In their original post, the seller claimed that the customer database was originally swiped last year, when crooks broke into more than 165 Snowflake customers’ hosted environments and stole terabytes of data affecting hundreds of millions of individuals.
One of these Snowflake customers was AT&T, and at the time of the breach, an AT&T spokesperson told The Register that attackers snatched call and text records – specifically the details around those interactions, not the actual content – for just under 110 million customers from the compromised cloud storage.
This 110 million figure is significantly larger than what the digital thief has claimed, so it could be a partial dump from the larger Snowflake heist.
Also last year: AT&T confirmed that more than 73 million records belonging to current and former customers and dumped on the dark web in March 2024 were legit.

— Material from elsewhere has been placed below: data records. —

/-- A halted core stays until the host resumes, a faulted one for ever (the form of the answer is the model's choice, log 7, 8, 15). (10_state.md section 7 (run status), 60_exceptions.md sections 1 and 5 (faults, halts), notes/assumptions/7.md, 8.md, 15.md: how the model answers such a step is its choice) -/
def Obligations.HaltedWaitsAndFaultedIsTerminal : Prop :=
  (∀ (s : State) (h : HaltReason), s.status = .halted h → step s = .next s ∧ resume s = { s with status := .running }) ∧
  (∀ (s : State) (f : Fault), s.status = .faulted f → step s = .fault f ∧ resume s = s ∧ ∀ n, tick^[n] s = s) ∧
  (∀ (s : State) (f : Fault), step s = .fault f → tick s = { s with status := .faulted f })

/-- Adding a breakpoint or watchpoint inserts it once, the set canonical (log 14); a peek agrees with the bus, never faults, is none if unspecified (log 9). (60_exceptions.md section 5 (debugger control surface), notes/assumptions/9.md: that an unspecified peek is none is the model's choice, notes/assumptions/14.md: the canonical form of a set is the model's choice) -/
def Obligations.DebugPortSetsAndPeeks : Prop :=
  (∀ (s : State) (a b : Addr), AddrSet.wf s.breakpoints = true → AddrSet.wf s.watchpoints = true →
    (b ∈ (addBreakpoint a s).breakpoints ↔ b = a ∨ b ∈ s.breakpoints) ∧ AddrSet.wf (addBreakpoint a s).breakpoints = true ∧
    addBreakpoint a (addBreakpoint a s) = addBreakpoint a s ∧
    (b ∈ (addWatchpoint a s).watchpoints ↔ b = a ∨ b ∈ s.watchpoints) ∧ AddrSet.wf (addWatchpoint a s).watchpoints = true ∧
    addWatchpoint a (addWatchpoint a s) = addWatchpoint a s) ∧
  (∀ (s : State) (a : Addr), (peek a s = none ↔ (0x2000 ≤ a.toNat ∧ a.toNat < 0x4000) ∨ Unmapped a) ∧
    ∀ v, peek a s = some v → ∃ t, busRead a s = .ok (v, t))

/-- The run loop halts at the first trace line that differs from the golden log, surfacing both lines (compared by field as shown: log 9, 11). (60_exceptions.md section 5 (run loop), notes/assumptions/11.md: the comparison by field, and that a mismatch overrides the halt of a watchpoint touched by the same step, are the model's choices, notes/assumptions/9.md: the free byte shown for an unspecified peek is the model's choice, notes/assumptions/10.md: that State keeps the delivered lines is the model's choice) -/
def Obligations.GoldenLoopHaltsAtTheFirstMismatch : Prop :=
  ∀ (s t : State) (expected actual : TraceLine) (log : List TraceLine) (fuel : Nat), s.status = .running →
    step s = .next t → t.trace = s.trace ++ [actual] →
    (expected.shown = actual.shown → runGolden (fuel + 1) (expected :: log) s = runGolden fuel log t) ∧
    (expected.shown ≠ actual.shown → runGolden (fuel + 1) (expected :: log) s =
      { t with status := .halted (.goldenMismatch expected actual) })

/-- Every step keeps the machine invariant (its draw counter and canonical debug sets are the model's choices, log 5, 14). (10_state.md sections 3, 6 and 7, 20_memory.md sections 3 and 4, 60_exceptions.md section 5, notes/assumptions/5.md: the draw counter is the model's choice, notes/assumptions/14.md: the canonical form of the debug sets is the model's choice) -/
def Obligations.StepKeepsTheInvariant : Prop :=
  ∀ s t : State, s.Inv → step s = .next t → t.Inv ∧ t.prg = s.prg ∧ t.params = s.params

/-- The invariant holds at State.reset and after the boot of every well-formed cartridge (log 1, 2, 5, 14: the model's choices). (70_reset_and_hazards.md section 1 (boot), 10_state.md section 8 (reset values), notes/assumptions/1.md, 2.md: the empty memories of State.reset are the model's choice, notes/assumptions/5.md: the draw counter, 0 at boot, is the model's choice, notes/assumptions/14.md: the canonical form of the debug sets is the model's choice) -/
def Obligations.BootSatisfiesTheInvariant : Prop :=
  State.reset.Inv ∧
  ∀ (cart : Cartridge) (ps : Params) (w : Memory) (b : BootPc), cart.prg.wf cart.bankSize.bytes = true → w.wf 2048 = true →
    (boot cart ps w b).Inv

/-- Every executed instruction adds from 2 to 8 cycles, an official one at most 7 (the unofficial counts are provisional: R241, log 17). (opcode_table.json (base cycles), 30_encoding.md section 3 (R88), 40_addressing.md section 2 (R117, R118), 10_state.md section 7 (CYC is monotonic), 60_exceptions.md section 4 (CYC), notes/assumptions/17.md: the unofficial rows' counts, the only ones that reach 8, are provisional) -/
def Obligations.CyclesStrictlyIncrease : Prop :=
  ∀ s t : State, Ready s → step s = .next t → s.cyc + 2 ≤ t.cyc ∧ t.cyc ≤ s.cyc + 8 ∧
    ∀ f, fetch { s with watchHit := false } = .ok f → official f.instr → t.cyc ≤ s.cyc + 7
end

That treasure trove of personal information allegedly dated back to an even earlier data dump, stolen and offered for sale by ShinyHunters in 2021. At the time, AT&T denied that the customer data being offered for sale belonged to it. RestorePrivacy, however, viewed the dataset, and spoke to members of ShinyHunters, who said the data belonged to US-based AT&T customers, but wouldn’t reveal how they obtained it.
The number of stolen records seems a closer fit to the 2021 theft. But until AT&T lets us know which previously disclosed data breach — if any — is linked to this latest customer info dump, we won’t know for sure.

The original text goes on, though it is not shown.